The Scheduled Action functionality only triggers a maintenance activity when an Automation Instance is in a ready state, meaning it is safe to act on it without disrupting production. This is what zero-downtime operation means in practice.

Diagram showing the Processing Flow of the Automation Scheduled Action.

How It Works#

An ASA is built around two objects:

  • Definition - the configuration you create once. It describes which instances are in scope, what condition signals they are ready, what action to perform, and how to validate the result.
  • Task - one record per target instance, created automatically when the Definition is saved. Each task is evaluated independently on every polling cycle until it either completes, expires, or fails.

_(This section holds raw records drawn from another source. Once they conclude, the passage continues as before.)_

/-- The values of a row. -/
def State.rowValues (s : State) (team off f n : Nat) : List Exact :=
  let row := s.rowAt team off f n
  (List.range n).map (fun k => decodeOperand f (rowCode f row k) (rowScale f n row k))

/-- What is wrong with the first `n` values of a q4 row, in ascending order: the kind and the block (R140, R158). -/
def State.rowFormat (s : State) (team off n : Nat) : Option (Nat × Nat) :=
  let row := s.rowAt team off tQ4 n
  (List.range n).findSome? (fun k =>
    let b := rowScale tQ4 n row k
    if scaleBad b then some (2, k / 32) else if codeBad b (rowCode tQ4 row k) then some (1, k / 32) else none)

/-! ### The geometry word (R155) -/

def geoK (g : W64) : Nat := (g.extractLsb' 0 16).toNat
def geoMt (g : W64) : Nat := (g.extractLsb' 16 4).toNat
def geoNt (g : W64) : Nat := (g.extractLsb' 20 8).toNat
def geoC0 (g : W64) : Nat := (g.extractLsb' 28 12).toNat
def geoPa (g : W64) : Nat := (g.extractLsb' 40 12).toNat
def geoPb (g : W64) : Nat := (g.extractLsb' 52 12).toNat

/-- A pitch in bytes, and whether it is legal. -/
def pitchOf (p r : Nat) : Nat := if p = 0 then r else 64 * p
def pitchOk (p r : Nat) : Bool := p = 0 || r ≤ 64 * p

/-- The fields of a geometry word are in range. -/
def geoOk (gather : Bool) (g : W64) : Bool :=
  1 ≤ geoK g && geoK g ≤ 16384 && 1 ≤ geoNt g && geoNt g ≤ 64
    && (if gather then geoMt g = 0 else 1 ≤ geoMt g && geoMt g ≤ 8)

/-- The range from the lowest to the highest byte of some rows of `len` bytes; none when they hold no byte. -/
def rowSpan (len : Nat) (write : Bool) : List Nat → List Range
  | [] => []
  | a :: l => if len = 0 then [] else [⟨false, l.foldl min a, l.foldl max a + len - 1, write⟩]

/-- A range lies in a team's declared scratchpad. -/
def State.spanOk (s : State) (h : Nat) (rs : List Range) : Bool := rs.all (fun r => s.spadRangeOk h r.lo r.hi)

/-! ### Product instructions (R156 to R158) -/

/-- A matrix-operand trap that names no element, or element m (R288): the detail names it, and the record's element is the vstart
that the trap leaves, 0 (the model's reading, log 97). -/
def matrixOperand (m : Nat) : Trap := { cls := 0x0C, detail := BitVec.ofNat 64 m, eng := true }
def noElement : Nat := 0xFFFFFFFF
def matrixState : Trap := { cls := 0x0B, eng := true }

/-- The operands of a product as they are latched: format, z, the two offsets and the geometry word, the mask of mmas,
and the gathered row numbers of mmag, none for an inactive row. -/
structure Product where
  fmt : Nat
  z : Bool
  a : Nat
  b : Nat
  g : W64
  mask : Option Nat
  gather : Option (List (Option Nat))

/-- The number of values an A row stores (Ka). -/
def Product.ka (p : Product) : Nat := match p.mask with | some k => popBelow k (geoK p.g) | none => geoK p.g

/-- mt, the A pitch, the B pitch and the number of B rows. -/
def Product.mt (p : Product) : Nat := match p.gather with | some l => (l.length + 31) / 32 | none => geoMt p.g
def Product.pa (p : Product) : Nat := pitchOf (geoPa p.g) (rowBytes p.fmt p.ka)
def Product.pb (p : Product) : Nat := pitchOf (geoPb p.g) (rowBytes p.fmt (geoK p.g))

/-- The A row number of each output row. -/
def Product.rowNumbers (p : Product) : List (Option Nat) :=
  match p.gather with | some l => l | none => (List.range (32 * p.mt)).map some

/-- The offset of A row n and of B row n. -/
def Product.rowOff (p : Product) (n : Nat) : Nat := p.a + n * p.pa
def Product.colOff (p : Product) (n : Nat) : Nat := p.b + n * p.pb

/-- The A and B ranges. -/
def Product.aSpan (p : Product) : List Range :=
  rowSpan (rowBytes p.fmt p.ka) false ((p.rowNumbers.filterMap id).map p.rowOff)
def Product.bSpan (p : Product) : List Range :=
  rowSpan (rowBytes p.fmt (geoK p.g)) false [p.colOff 0, p.colOff (32 * geoNt p.g - 1)]

/-- The element named by step 3 of R158, when one of its checks fails. The checks that name no element come before the rows of
mmag (the model's reading, log 48). -/
def State.productFault (s : State) (p : Product) : Option Nat :=
  let h := s.me
  let t := s.hart h
  let row (n : Nat) := rowSpan (rowBytes p.fmt p.ka) false [p.rowOff n]
  if !geoOk p.gather.isSome p.g || !pitchOk (geoPa p.g) (rowBytes p.fmt p.ka) || !pitchOk (geoPb p.g) (rowBytes p.fmt (geoK p.g))
      || (s.team (teamOf h)).tiles < geoC0 p.g + p.mt * geoNt p.g || p.a % 64 ≠ 0 || p.b % 64 ≠ 0
      || !s.spanOk h p.bSpan || (p.gather.isNone && !s.spanOk h p.aSpan)
      || (p.mask.isSome && t.maskBits < geoK p.g) || (p.gather.isSome && 256 < t.vl) then some noElement
  else if p.gather.isSome then
    (List.range p.rowNumbers.length).find? (fun m => match p.rowNumbers.getD m none with
      | some n => !s.spanOk h (row n)
      | none => false)
  else none

/-- The number-format trap of step 4: operand, row and block (R288). Of several defects it names the first of the A rows in the order
of the output rows, then of the B rows, in ascending order of the values of a row (the model's reading, log 48). -/
def State.productFormat (s : State) (p : Product) : Option Trap :=
  let team := teamOf s.me
  let trap (op row : Nat) (e : Nat × Nat) : Trap :=
    { cls := 0x0A, eng := true, detail := BitVec.ofNat 64 (e.1 + op * 4 + e.2 % 2 ^ 24 * 2 ^ 8 + row % 2 ^ 32 * 2 ^ 32) }
  if p.fmt ≠ tQ4 then none
  else
    let inA := (p.rowNumbers.filterMap id).findSome? (fun n => (s.rowFormat team (p.rowOff n) p.ka).map (trap 0 n))
    match inA with
    | some t => some t
    | none => (List.range (32 * geoNt p.g)).findSome? (fun n => (s.rowFormat team (p.colOff n) (geoK p.g)).map (trap 1 n))

/-- The command of a product: the offset of each output row's A row. -/
def Product.op (p : Product) : EngOp :=
  .prod p.fmt p.z (geoK p.g) (geoC0 p.g) p.mt (geoNt p.g) (p.rowNumbers.map (fun r => r.map p.rowOff)) p.b p.pb p.mask

/-- A product instruction after its register checks: the checks of R158, the waits of R162, then issue. -/
def State.product (s : State) (p : Product) : Result :=
  if (s.team (teamOf s.me)).rows = 0 then s.trapWhole matrixState
  else if p.gather.isSome && p.rowNumbers.all Option.isNone then .next s.advance
  else match s.productFault p with
    | some m => s.trapWhole (matrixOperand m)
    | none =>
      let ranges := p.aSpan ++ p.bSpan
      if s.tileBusy (geoC0 p.g) (p.mt * geoNt p.g) true || s.conflicts s.me ranges then .next s
      else match s.productFormat p with
        | some t => s.trapWhole t
        | none => .next (s.issue (s.newCmd p.op ranges 0 0 .run))

/-- A product instruction: the stream, the format (reason 6), the named registers, then the product. -/
def productOp (ok : Hart → Bool) (regs : List VOp) (f : BitVec 3) (p : State → Product) (s : State) : Result :=
  engineOp true s (fun t => f.toNat ≤ 5 && ok t) regs (fun s => s.product (p s))

def execMma (a b c : BitVec 4) (z : Bool) (f : BitVec 3) (s : State) : Result :=
  productOp (fun _ => true) [] f (fun s =>
    ⟨f.toNat, z, (s.getS a).toNat, (s.getS b).toNat, s.getS c, none, none⟩) s

def execMmas (a b c : BitVec 4) (k : BitVec 3) (z : Bool) (f : BitVec 3) (s : State) : Result :=
  productOp (fun _ => true) [] f (fun s =>
    ⟨f.toNat, z, (s.getS a).toNat, (s.getS b).toNat, s.getS c, some (Tab.get 0 (s.hart s.me).k k.toNat), none⟩) s

def execMmag (a b c : BitVec 4) (v : BitVec 5) (z : Bool) (f : BitVec 3) (s : State) : Result :=
  productOp (fun t => t.ty = tN32) [.main v] f (fun s =>
    let t := s.hart s.me
    ⟨f.toNat, z, (s.getS a).toNat, (s.getS b).toNat, s.getS c, none,
      some ((List.range t.vl).map (fun i => if t.active i then some (t.read false (.main v) 32 i) else none))⟩) s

When you create a Definition, the system resolves the target instances with the Context Resolution you configured and creates one Task per instance. From that point, each Task goes through the following stages on every polling cycle:

  1. Pre-Conditions - checks that must pass before evaluation proceeds (for example, is today an allowed weekday, or is the current time within an allowed window?).
  2. Detector - the configured detector checks whether the instance is currently in a safe state to act on, also known as Ready State detection.
  3. Acceptance Gates - additional checks that run only when the task is ready (for example, has it been ready long enough, or does a custom rule approve the action?).
  4. Action Execution - the configured maintenance action is performed on the instance.
  5. Post-action validation - after the action runs, the system verifies if the instance reached the expected outcome (for example, if it restarted successfully within the allowed time).

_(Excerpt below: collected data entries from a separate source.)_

-- ==== Sys2Proof/Machine/Dispatch.lean ====
section
/-! DEFINITION. Which meaning belongs to which instruction: one arm for each constructor of Instr. -/

namespace Sys2Proof.Machine
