/-- Opcodes 0x20 to 0x2F (R52). -/
def decode2 (w : Nat) : Except Reason Instr :=
  match w / 2 ^ 24 % 16 with
  | 0 => do
    return .ld (fld w 19 5) (fld w 14 5) (fld w 0 14)
  | 1 => do
    return .lw (fld w 19 5) (fld w 14 5) (fld w 0 14)
  | 2 => do
    return .lwu (fld w 19 5) (fld w 14 5) (fld w 0 14)
  | 3 => do
    return .lh (fld w 19 5) (fld w 14 5) (fld w 0 14)
  | 4 => do
    return .lhu (fld w 19 5) (fld w 14 5) (fld w 0 14)
  | 5 => do
    return .lb (fld w 19 5) (fld w 14 5) (fld w 0 14)
  | 6 => do
    return .lbu (fld w 19 5) (fld w 14 5) (fld w 0 14)
  | 7 => do
    return .std (fld w 19 5) (fld w 14 5) (fld w 0 14)
  | 8 => do
    return .stw (fld w 19 5) (fld w 14 5) (fld w 0 14)
  | 9 => do
    return .sth (fld w 19 5) (fld w 14 5) (fld w 0 14)
  | 10 => do
    return .stb (fld w 19 5) (fld w 14 5) (fld w 0 14)
  | _ => .error .unassigned

/-- Opcodes 0x30 to 0x3F (R52). -/
def decode3 (w : Nat) : Except Reason Instr :=
  match w / 2 ^ 24 % 16 with
  | 0 => do
    return .beq (fld w 19 5) (fld w 14 5) (fld w 0 14)
  | 1 => do
    return .bne (fld w 19 5) (fld w 14 5) (fld w 0 14)
  | 2 => do
    return .blt (fld w 19 5) (fld w 14 5) (fld w 0 14)
  | 3 => do
    return .bge (fld w 19 5) (fld w 14 5) (fld w 0 14)
  | 4 => do
    return .bltu (fld w 19 5) (fld w 14 5) (fld w 0 14)
  | 5 => do
    return .bgeu (fld w 19 5) (fld w 14 5) (fld w 0 14)
  | 6 => do
    return .jal (fld w 19 5) (fld w 0 19)
  | 7 => do
    return .jalr (fld w 19 5) (fld w 14 5) (fld w 0 14)
  | 8 => do
    reserved w 19 5
    return .vgo (fld w 0 19)
  | 9 => do
    reserved w 0 19
    return .rqpop (fld w 19 5)
  | 10 => do
    return .vsetl (fld w 19 5) (fld w 14 5) (fld w 0 14)
  | 11 => do
    reserved w 9 15
    fnIs w 3 6 0
    return .vdrain (← scope w)
  | _ => .error .unassigned

/-- Opcodes 0x40 to 0x4F (R52). -/
def decode4 (w : Nat) : Except Reason Instr :=
  match w / 2 ^ 24 % 16 with
  | 0 => do
    return .vadd (← vop w 16) (← vop w 8) (← vop w 0)
  | 1 => do
    return .vsub (← vop w 16) (← vop w 8) (← vop w 0)
  | 2 => do
    return .vmul (← vop w 16) (← vop w 8) (← vop w 0)
  | 3 => do
    return .vmulh (← vop w 16) (← vop w 8) (← vop w 0)
  | 4 => do
    return .vdiv (← vop w 16) (← vop w 8) (← vop w 0)
  | 5 => do
    return .vrem (← vop w 16) (← vop w 8) (← vop w 0)
  | 6 => do
    return .vmin (← vop w 16) (← vop w 8) (← vop w 0)
  | 7 => do
    return .vmax (← vop w 16) (← vop w 8) (← vop w 0)
  | 8 => do
    return .vfma (← vop w 16) (← vop w 8) (← vop w 0)
  | 9 => do
    return .vfms (← vop w 16) (← vop w 8) (← vop w 0)
  | 10 => do
    return .vfnma (← vop w 16) (← vop w 8) (← vop w 0)
  | 11 => do
    reserved w 0 8
    return .vabs (← vop w 16) (← vop w 8)
  | 12 => do
    reserved w 0 8
    return .vneg (← vop w 16) (← vop w 8)
  | 13 => do
    reserved w 0 8
    return .vsqrt (← vop w 16) (← vop w 8)
  | 14 => do
    reserved w 0 8
    return .vrcp (← vop w 16) (← vop w 8)
  | 15 => do
    reserved w 0 8
    return .vrsq (← vop w 16) (← vop w 8)
  | _ => .error .unassigned

/-- Opcodes 0x50 to 0x5F (R52). -/
def decode5 (w : Nat) : Except Reason Instr :=
  match w / 2 ^ 24 % 16 with
  | 0 => do
    return .vand (← vop w 16) (← vop w 8) (← vop w 0)
  | 1 => do
    return .vor (← vop w 16) (← vop w 8) (← vop w 0)
  | 2 => do
    return .vxor (← vop w 16) (← vop w 8) (← vop w 0)
  | 3 => do
    reserved w 0 8
    return .vnot (← vop w 16) (← vop w 8)
  | 4 => do
    return .vshl (← vop w 16) (← vop w 8) (← vop w 0)
  | 5 => do
    return .vshr (← vop w 16) (← vop w 8) (← vop w 0)
  | 6 => do
    return .vsra (← vop w 16) (← vop w 8) (← vop w 0)
  | 7 => do
    return .vaddi (← vop w 16) (← vop w 8) (fld w 0 8)
  | 8 => do
    return .vshli (← vop w 16) (← vop w 8) (fld w 0 8)
  | 9 => do
    return .vshri (← vop w 16) (← vop w 8) (fld w 0 8)
  | 10 => do
    return .vsrai (← vop w 16) (← vop w 8) (fld w 0 8)
  | 11 => do
    reserved w 0 8
    return .vmv (← vop w 16) (← vop w 8)
  | 12 => do
    return .vsel (← vop w 16) (← vop w 8) (← vop w 0)
  | _ => .error .unassigned

/-- Opcodes 0x60 to 0x6F (R52). -/
def decode6 (w : Nat) : Except Reason Instr :=
  match w / 2 ^ 24 % 16 with
  | 0 => do
    reserved w 4 4
    return .vcvt (← vop w 16) (← vop w 8) (fld w 0 4)
  | 1 => do
    reserved w 4 4
    return .vcvtw (← vop w 16) (← vop w 8) (fld w 0 4)
  | 2 => do
    reserved w 4 4
    return .vcvtn (← vop w 16) (← vop w 8) (fld w 0 4)
  | 3 => do
    reserved w 19 5
    return .vceq (fld w 16 3) (← vop w 8) (← vop w 0)
  | 4 => do
    reserved w 19 5
    return .vcne (fld w 16 3) (← vop w 8) (← vop w 0)
  | 5 => do
    reserved w 19 5
    return .vclt (fld w 16 3) (← vop w 8) (← vop w 0)
  | 6 => do
    reserved w 19 5
    return .vcle (fld w 16 3) (← vop w 8) (← vop w 0)
  | 7 => do
    reserved w 19 5
    return .vcgt (fld w 16 3) (← vop w 8) (← vop w 0)
  | 8 => do
    reserved w 19 5
    return .vcge (fld w 16 3) (← vop w 8) (← vop w 0)
  | 9 => do
    return .vredsum (← vop w 16) (← vop w 8) (← vop w 0)
  | 10 => do
    return .vredmax (← vop w 16) (← vop w 8) (← vop w 0)
  | 11 => do
    return .vredmin (← vop w 16) (← vop w 8) (← vop w 0)
  | 12 => do
    return .vredand (← vop w 16) (← vop w 8) (← vop w 0)
  | 13 => do
    return .vredor (← vop w 16) (← vop w 8) (← vop w 0)
  | 14 => do
    return .vscan (← vop w 16) (← vop w 8) (← vop w 0)
  | _ => .error .unassigned

/-- Opcodes 0x70 to 0x7F (R52). -/
def decode7 (w : Nat) : Except Reason Instr :=
  match w / 2 ^ 24 % 16 with
  | 0 => do
    return .vperm (← vop w 16) (← vop w 8) (← vop w 0)
  | 1 => do
    return .vslup (← vop w 16) (← vop w 8) (fld w 0 8)
  | 2 => do
    return .vsldn (← vop w 16) (← vop w 8) (fld w 0 8)
  | 3 => do
    reserved w 0 7; reserved w 12 8
    return .vsplat (fld w 20 4) (fld w 7 5)
  | 4 => do
    reserved w 0 7; reserved w 12 4
    return .vextr (fld w 20 4) (fld w 16 4) (fld w 7 5)
  | 5 => do
    reserved w 0 7; reserved w 12 4
    return .vinsr (fld w 20 4) (fld w 16 4) (fld w 7 5)
  | 6 => do
    reserved w 0 16
    return .vidx (← vop w 16)
  | 7 => do
    reserved w 0 15
    return .kand (fld w 21 3) (fld w 18 3) (fld w 15 3)
  | 8 => do
    reserved w 0 15
    return .kor (fld w 21 3) (fld w 18 3) (fld w 15 3)
  | 9 => do
    reserved w 0 15
    return .kxor (fld w 21 3) (fld w 18 3) (fld w 15 3)
  | 10 => do
    reserved w 0 15
    return .kandn (fld w 21 3) (fld w 18 3) (fld w 15 3)
  | 11 => do
    match w / 2 ^ 0 % 2 ^ 15 with
    | 0 =>
      reserved w 15 6
      return .kset (fld w 21 3)
    | 1 =>
      reserved w 15 6
      return .ksetClear (fld w 21 3)
    | _ =>
      reserved w 15 6
      .error .reservedValue
  | 12 => do
    reserved w 4 14; reserved w 21 3
    return .kpop (fld w 18 3) (fld w 0 4)
  | 13 => do
    reserved w 4 14; reserved w 21 3
    return .kfirst (fld w 18 3) (fld w 0 4)
  | _ => .error .unassigned

/-- Opcodes 0x80 to 0x8F (R52). -/
def decode8 (w : Nat) : Except Reason Instr :=
  match w / 2 ^ 24 % 16 with
  | 0 => do
    reserved w 8 4
    fnIs w 0 8 0
    return .sadd (fld w 20 4) (fld w 16 4) (fld w 12 4)
  | 1 => do
    reserved w 8 4
    fnIs w 0 8 0
    return .ssub (fld w 20 4) (fld w 16 4) (fld w 12 4)
  | 2 => do
    match w / 2 ^ 0 % 2 ^ 8 with
    | 0 =>
      reserved w 8 4
      return .smin (fld w 20 4) (fld w 16 4) (fld w 12 4)
    | 1 =>
      reserved w 8 4
      return .sminS (fld w 20 4) (fld w 16 4) (fld w 12 4)
    | _ =>
      reserved w 8 4
      .error .reservedValue
  | 3 => do
    match w / 2 ^ 0 % 2 ^ 8 with
    | 0 =>
      reserved w 8 4
      return .smax (fld w 20 4) (fld w 16 4) (fld w 12 4)
    | 1 =>
      reserved w 8 4
      return .smaxS (fld w 20 4) (fld w 16 4) (fld w 12 4)
    | _ =>
      reserved w 8 4
      .error .reservedValue
  | 4 => do
    reserved w 8 4
    fnIs w 0 8 0
    return .sand (fld w 20 4) (fld w 16 4) (fld w 12 4)
  | 5 => do
    reserved w 8 8
    return .sshli (fld w 20 4) (fld w 16 4) (fld w 0 8)
  | 6 => do
    reserved w 8 8
    return .sshri (fld w 20 4) (fld w 16 4) (fld w 0 8)
  | 7 => do
    return .sli (fld w 20 4) (fld w 0 20)
  | 8 => do
    reserved w 8 12
    return .svl (fld w 20 4) (fld w 0 8)
  | 9 => do
    reserved w 0 1
    return .vmode ⟨flag w 23, flag w 22, flag w 21, flag w 20, flag w 19, flag w 18, fld w 14 4, fld w 11 3, flag w 10, flag w 9, flag w 8, fld w 5 3, flag w 4, fld w 1 3⟩
  | 10 => do
    reserved w 0 20
    return .vlen (fld w 20 4)
  | 11 => do
    reserved w 23 1
    return .vloop (fld w 19 4) (fld w 0 19)
  | 12 => do
    reserved w 23 1
    return .vloopnz (fld w 19 4) (fld w 0 19)
  | 13 => do
    reserved w 23 1
    return .vnest (fld w 19 4) (fld w 0 19)
  | 14 => do
    reserved w 0 20
    return .vreply (fld w 20 4)
  | 15 => do
    reserved w 0 24
    return .vend
  | _ => .error .unassigned

/-- Opcodes 0x90 to 0x9F (R52). -/
def decode9 (w : Nat) : Except Reason Instr :=
  match w / 2 ^ 24 % 16 with
  | 0 => do
    reserved w 0 8
    return .vconf (← vop w 16) (← vop w 8)
  | 1 => do
    reserved w 3 5
    return .vconfc (← vop w 16) (← vop w 8) (fld w 0 3)
  | 2 => do
    reserved w 3 5; reserved w 19 5
    return .vpart (fld w 16 3) (← vop w 8) (fld w 0 3)
  | 3 => do
    reserved w 5 13
    return .kbefore (fld w 21 3) (fld w 18 3) (flag w 4) (fld w 0 4)
  | 4 => do
    reserved w 5 13
    return .kthrough (fld w 21 3) (fld w 18 3) (flag w 4) (fld w 0 4)
  | 5 => do
    reserved w 0 7; reserved w 12 4
    return .vlast (fld w 20 4) (fld w 16 4) (fld w 7 5)
  | 6 => do
    return .vcprop (← vop w 16) (← vop w 8) (← vop w 0)
  | 7 => do
    reserved w 0 8
    return .vcomp (← vop w 16) (← vop w 8)
  | 8 => do
    reserved w 0 8
    return .vexpand (← vop w 16) (← vop w 8)
  | 9 => do
    match w / 2 ^ 0 % 2 ^ 1 with
    | 0 =>
      reserved w 1 17
      return .vfchk (fld w 21 3) (fld w 18 3)
    | 1 =>
      reserved w 1 17; reserved w 21 3
      return .vfchkR (fld w 18 3)
    | _ =>
      reserved w 1 17
      .error .reservedValue
  | 10 => do
    reserved w 3 5
    return .vgrp (← vop w 16) (← vop w 8) (fld w 0 3)
  | _ => .error .unassigned

/-- Opcodes 0xA0 to 0xAF (R52). -/
def decodeA (w : Nat) : Except Reason Instr :=
  match w / 2 ^ 24 % 16 with
  | 0 => do
    reserved w 0 12
    return .vld (← vop w 16) (fld w 12 4)
  | 1 => do
    reserved w 0 12
    return .vst (← vop w 16) (fld w 12 4)
  | 2 => do
    reserved w 4 8
    return .vlds (← vop w 16) (fld w 12 4) (fld w 0 4)
  | 3 => do
    reserved w 4 8
    return .vsts (← vop w 16) (fld w 12 4) (fld w 0 4)
  | 4 => do
    return .vldx (← vop w 16) (fld w 12 4) (← vop w 4) (fld w 0 4)
  | 5 => do
    return .vstx (← vop w 16) (fld w 12 4) (← vop w 4) (fld w 0 4)
  | 6 => do
    return .vldxo (← vop w 16) (fld w 12 4) (← vop w 4) (fld w 0 4)
  | 7 => do
    return .vstxo (← vop w 16) (fld w 12 4) (← vop w 4) (fld w 0 4)
  | 8 => do
    reserved w 0 12
    return .vldff (← vop w 16) (fld w 12 4)
  | 9 => do
    reserved w 0 12
    return .vldsp (← vop w 16) (fld w 12 4)
  | 10 => do
    return .vldxff (← vop w 16) (fld w 12 4) (← vop w 4) (fld w 0 4)
  | 11 => do
    return .vldxsp (← vop w 16) (fld w 12 4) (← vop w 4) (fld w 0 4)
  | 12 => do
    return .vamoadd (← vop w 16) (fld w 12 4) (← vop w 4) (fld w 0 4)
  | 13 => do
    return .vamomin (← vop w 16) (fld w 12 4) (← vop w 4) (fld w 0 4)
  | 14 => do
    return .vamomax (← vop w 16) (fld w 12 4) (← vop w 4) (fld w 0 4)
  | 15 => do
    return .vamoand (← vop w 16) (fld w 12 4) (← vop w 4) (fld w 0 4)
  | _ => .error .unassigned

/-- Opcodes 0xB0 to 0xBF (R52). -/
def decodeB (w : Nat) : Except Reason Instr :=
  match w / 2 ^ 24 % 16 with
  | 0 => do
    return .vamoor (← vop w 16) (fld w 12 4) (← vop w 4) (fld w 0 4)
  | 1 => do
    return .vamoxor (← vop w 16) (fld w 12 4) (← vop w 4) (fld w 0 4)
  | 2 => do
    return .vamoswp (← vop w 16) (fld w 12 4) (← vop w 4) (fld w 0 4)
  | 3 => do
    reserved w 3 1
    return .vappend (← vop w 16) (fld w 12 4) (← vop w 4) (flag w 2) (fld w 0 2)
  | 4 => do
    reserved w 0 4
    return .vldh (← vop w 16) (fld w 12 4) (← vop w 4)
  | 5 => do
    reserved w 0 4
    return .vsth (← vop w 16) (fld w 12 4) (← vop w 4)
  | _ => .error .unassigned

If any stage fails, the task is skipped for that cycle and re-evaluated on the next one. A task only reaches a terminal state when an action is actually attempted or when the validity window closes.

Diagram showing the Per-Cycle Evaluation of the Automation Scheduled Action.

Each task ends in one of four terminal states:

  • Processed - the action ran and post-action validations passed successfully.
  • Ignored - the action was a no-op (the instance was already in the target state). No change was made.
  • Failed - the action failed, or the post-action validations did not pass.
  • Expired - the validity window closed before the task could complete.

Non-terminal outcomes such as not ready or gate failed are recorded in the task's Last Outcome field for visibility. You can verify the result of each task in the Automation Controller page, in the Instances section.

Notifications#

Notifications are configured by entering the name of an existing MES Notification Template in the corresponding field on the Definition. If a field is left empty, no notification is sent for that event.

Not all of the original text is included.